== Dataset content ==

-- ==== Sys2Proof/Certificates/Slice0/Obligations.lean ====
section
/-! DEFINITION. The statements about the model, for the provers. Each docstring names the rule of spec/ it follows. -/

open Sys2Proof Sys2Proof.Machine

/-! ### Encodings -/

/-- Words written out from 30_encoding.md (R80, R81, R88, R99) decode to the instructions they stand for, and
words R96 makes illegal are refused by name. -/
def Obligations.SampleWordsDecode : Prop :=
  decode (.command 0x00000001) = .ok (.processPacket false)
  ∧ decode (.command 0x00000011) = .ok (.processPacket true)
  ∧ decode (.command 0x00000002) = .ok .forceFinalize
  ∧ decode (.command 0x00000003) = .ok .softReset
  ∧ decode (.command 0x00000A04) = .ok (.readBits 10)
  ∧ decode (.command 0x00002004) = .ok (.readBits 32)
  ∧ decode (.command 0x00000005) = .ok .decodeWord
  ∧ decode (.command 0x00000006) = .ok .extractUnit
  ∧ decode (.unitId 0x18401) = .ok (.cdpUnit 0 0)
  ∧ decode (.unitId 0x58501) = .ok (.cdpUnit 1 1)
  ∧ decode (.unitId 0x10405) = .ok (.otherUnit 0x041 0x005)
  ∧ decode (.command 0x00000007) = .error (.reservedOpcode 7)
  ∧ decode (.command 0x00000024) = .error .reservedBits
  ∧ decode (.command 0x00000012) = .error .markerSet
  ∧ decode (.command 0x00000101) = .error .widthSet

/-- Decoding the encoding of a well-formed instruction gives it back, with every operand (R80 to R83, R88). -/
def Obligations.DecodeInvertsEncode : Prop :=
  ∀ i : Instr, i.wellFormed = true → decode (encode i) = .ok i

/-- Each encoding has one meaning: what decodes to an instruction is that instruction's encoding, and the
instruction is well formed (R80 to R83, R88). -/
def Obligations.EncodeInvertsDecode : Prop :=
  ∀ (e : Encoded) (i : Instr), decode e = .ok i → i.wellFormed = true ∧ encode i = e

/-- `BadCmd(w)` of R96 holds exactly of the words the decoder refuses and of the `READ_BITS` words whose width
is 0 or above 32. -/
def Obligations.BadWordsAreTheRefusedOnes : Prop :=
  ∀ w : Word, badCmd w = true ↔
    (∃ e, decodeCommand w = .error e)
      ∨ ∃ n, decodeCommand w = .ok (.readBits n) ∧ (n = 0 ∨ 32 < n.toNat)

/-- R88: the mask and match of an identifier pair say that the low bytes are 0x61 and 0x01; such a pair is a CDP
unit whatever bits 9:8 hold, and every other pair is an other unit. -/
def Obligations.UnitKindByDataBytes : Prop :=
  ∀ d e : AncWord10,
    ((d ++ e : UnitId) &&& 0x3FCFF#20 = 0x18401#20 ↔ dataByte d = 0x61 ∧ dataByte e = 0x01)
    ∧ decode (.unitId (d ++ e)) = .ok
        (if dataByte d = 0x61 ∧ dataByte e = 0x01
          then .cdpUnit (d.extractLsb' 8 2) (e.extractLsb' 8 2) else .otherUnit d e)

/-! ### The step -/

/-- When the host's next access writes a word to `CMD` that decodes to `i`, the step is `exec i` of the state in
which `CMD` holds the word (R25), the access is off the host's list and the step has its own free inputs. -/
def Obligations.StepRunsDecodedCommand : Prop :=
  ∀ (s : State) (w : Word) (rest : List HostAction) (i : Instr),
    s.faulted = false → s.host = .writeCsr 0x00 32 w :: rest → decodeCommand w = .ok i →
    step s = exec i { s with cmd := w, host := rest, draw := s.draw + 1 }

/-- The step of `EXTRACT_UNIT` (0x00000006), where the debug slice holds two words at the cursor, is `exec` of the
unit those words decode to (R88, R160). That a unit is an instruction with an `exec` of its own is the model's choice
(assumption 3). -/
def Obligations.StepRunsDecodedUnit : Prop :=
  ∀ (s s' : State) (rest : List HostAction) (d e : DecodedWord),
    s.faulted = false → s.host = .writeCsr 0x00 32 6 :: rest →
    s' = { s with cmd := 6, host := rest, draw := s.draw + 1 } →
    decodeAncWord s' (debugSlice s') s'.argCursor.toNat = .ok d →
    decodeAncWord s' (debugSlice s') d.next = .ok e →
    step s = exec (decodeUnitId (d.raw ++ e.raw)) s'

/-- A table word placed by `withFetchWord` is what the next step runs: a command word as the next write to `CMD`,
a unit at the start of the debug slice (the model's choice, assumptions 2 and 4). -/
def Obligations.PlacedTableWordRuns : Prop :=
  ∀ s : State, s.faulted = false →
    (∀ (w : Word) (i : Instr), decodeCommand w = .ok i →
      step (s.withFetchWord 32 w.toNat) = exec i { s with cmd := w, draw := s.draw + 1 })
    ∧ (∀ k : UnitId,
      step (s.withFetchWord 24 k.toNat) = exec (decodeUnitId k)
        { s with
          cmd := 6, draw := s.draw + 1, argLen := 14, argCursor := 0
          pktRam := s.pktRam.writeRange 0 (unitImage k) })

/-- With no host access pending the block holds its state (R246, R263). A run marked `FAULTED` has no step, whatever
the host does, a reset included (R53, R247). -/
def Obligations.StepWithoutAccess : Prop :=
  ∀ s : State,
    (s.faulted = false → s.host = [] → step s = .next s)
    ∧ (s.faulted = true → step s = .fault .runFaulted)

/-! ### Reset -/

/-- R260: after hard reset every register offset reads its reset value, no byte of `PKT_RAM` is written, the block
is Idle, and `OUT`, `FAULTED` and the build are as they were. -/
def Obligations.HardResetValues : Prop :=
  ∀ (s : State) (rest : List HostAction), s.faulted = false → s.host = .hardReset :: rest →
    ∃ t, step s = .next t
      ∧ (∀ off, readCsr t off =
          if off = 0x0C then 0x0000000C
          else if off = 0x3C then s.cfg.cap.setWidth 32
          else if off = 0x40 then s.cfg.pktMax ++ 0#15 ++ BitVec.ofBool (s.cfg.skipPolicy = .declared)
          else 0)
      ∧ t.status = .idle ∧ (∀ a, t.pktWritten a = false)
      ∧ t.out = s.out ∧ t.faulted = s.faulted ∧ t.cfg = s.cfg

/-- Power-on reset (R260): the registers as after hard reset, with the default build (R5 to R7), and no record
emitted yet (the model's choice, assumption 12). -/
def Obligations.PowerOnValues : Prop :=
  (∀ off, readCsr State.reset off =
      if off = 0x0C then 0x0000000C
      else if off = 0x3C then 0x00000200
      else if off = 0x40 then 0x08000000
      else 0)
  ∧ State.reset.status = .idle ∧ (∀ a, State.reset.pktWritten a = false) ∧ State.reset.out = []

/-! ### Invariants and whole-machine rules -/

/-- The invariant holds after reset (R55, R260). -/
def Obligations.ResetMeetsInvariant : Prop := State.reset.Inv

/-- Every step keeps the invariant (R55, R203): `WR_OFF` within `CAP`, Idle without bytes, records of 1 to `CAP`
bytes, and every memory in canonical form inside its space. -/
def Obligations.StepKeepsInvariant : Prop :=
  ∀ s t : State, s.Inv → step s = .next t → t.Inv

/-- `CAPACITY` and `CONFIG` never change (R40, R41). No next state has another `FAULTED` than the state before: in this
model the event that sets it is a fault, an outcome with no state (the model's choice, assumption 10). -/
def Obligations.StepKeepsBuild : Prop :=
  ∀ s t : State, step s = .next t →
    t.cfg = s.cfg ∧ t.faulted = s.faulted ∧ (∀ off, off = 0x3C ∨ off = 0x40 → readCsr t off = readCsr s off)

/-- R52: the block only appends to `OUT`, at most two records a step, and reset removes none. -/
def Obligations.OutputOnlyGrows : Prop :=
  ∀ s t : State, step s = .next t → ∃ rs, t.out = s.out ++ rs ∧ rs.length ≤ 2

/-- The block writes neither `PKT_RAM` (R50) nor the registers it only reads (R25 to R28), and `ARG_CURSOR` only in
a successful debug command (R29), a unit on its own among them (assumption 3); nor anything of the host's side. -/
def Obligations.CommandKeepsHostInputs : Prop :=
  ∀ (i : Instr) (s t : State), exec i s = .next t →
    t.pktRam = s.pktRam ∧ t.cmd = s.cmd ∧ t.argTs = s.argTs ∧ t.argLen = s.argLen ∧ t.argHdrLen = s.argHdrLen
    ∧ t.cfg = s.cfg ∧ t.faulted = s.faulted ∧ t.draw = s.draw ∧ t.host = s.host ∧ t.hostData = s.hostData
    ∧ (t.argCursor ≠ s.argCursor → t.resp.result = .ok
        ∧ ((∃ n, i = .readBits n) ∨ i = .decodeWord ∨ i = .extractUnit
          ∨ (∃ a b, i = .cdpUnit a b) ∨ ∃ d e, i = .otherUnit d e))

===

Your objective:
Retype the entries above exactly, but only from the line containing "pktRam := s.pktRam.writeRange" through the line containing "def Obligations.HardResetValues : Prop", both included.

Finished exercise:
          pktRam := s.pktRam.writeRange 0 (unitImage k) })

/-- With no host access pending the block holds its state (R246, R263). A run marked `FAULTED` has no step, whatever
the host does, a reset included (R53, R247). -/
def Obligations.StepWithoutAccess : Prop :=
  ∀ s : State,
    (s.faulted = false → s.host = [] → step s = .next s)
    ∧ (s.faulted = true → step s = .fault .runFaulted)

/-! ### Reset -/

/-- R260: after hard reset every register offset reads its reset value, no byte of `PKT_RAM` is written, the block
is Idle, and `OUT`, `FAULTED` and the build are as they were. -/
def Obligations.HardResetValues : Prop :=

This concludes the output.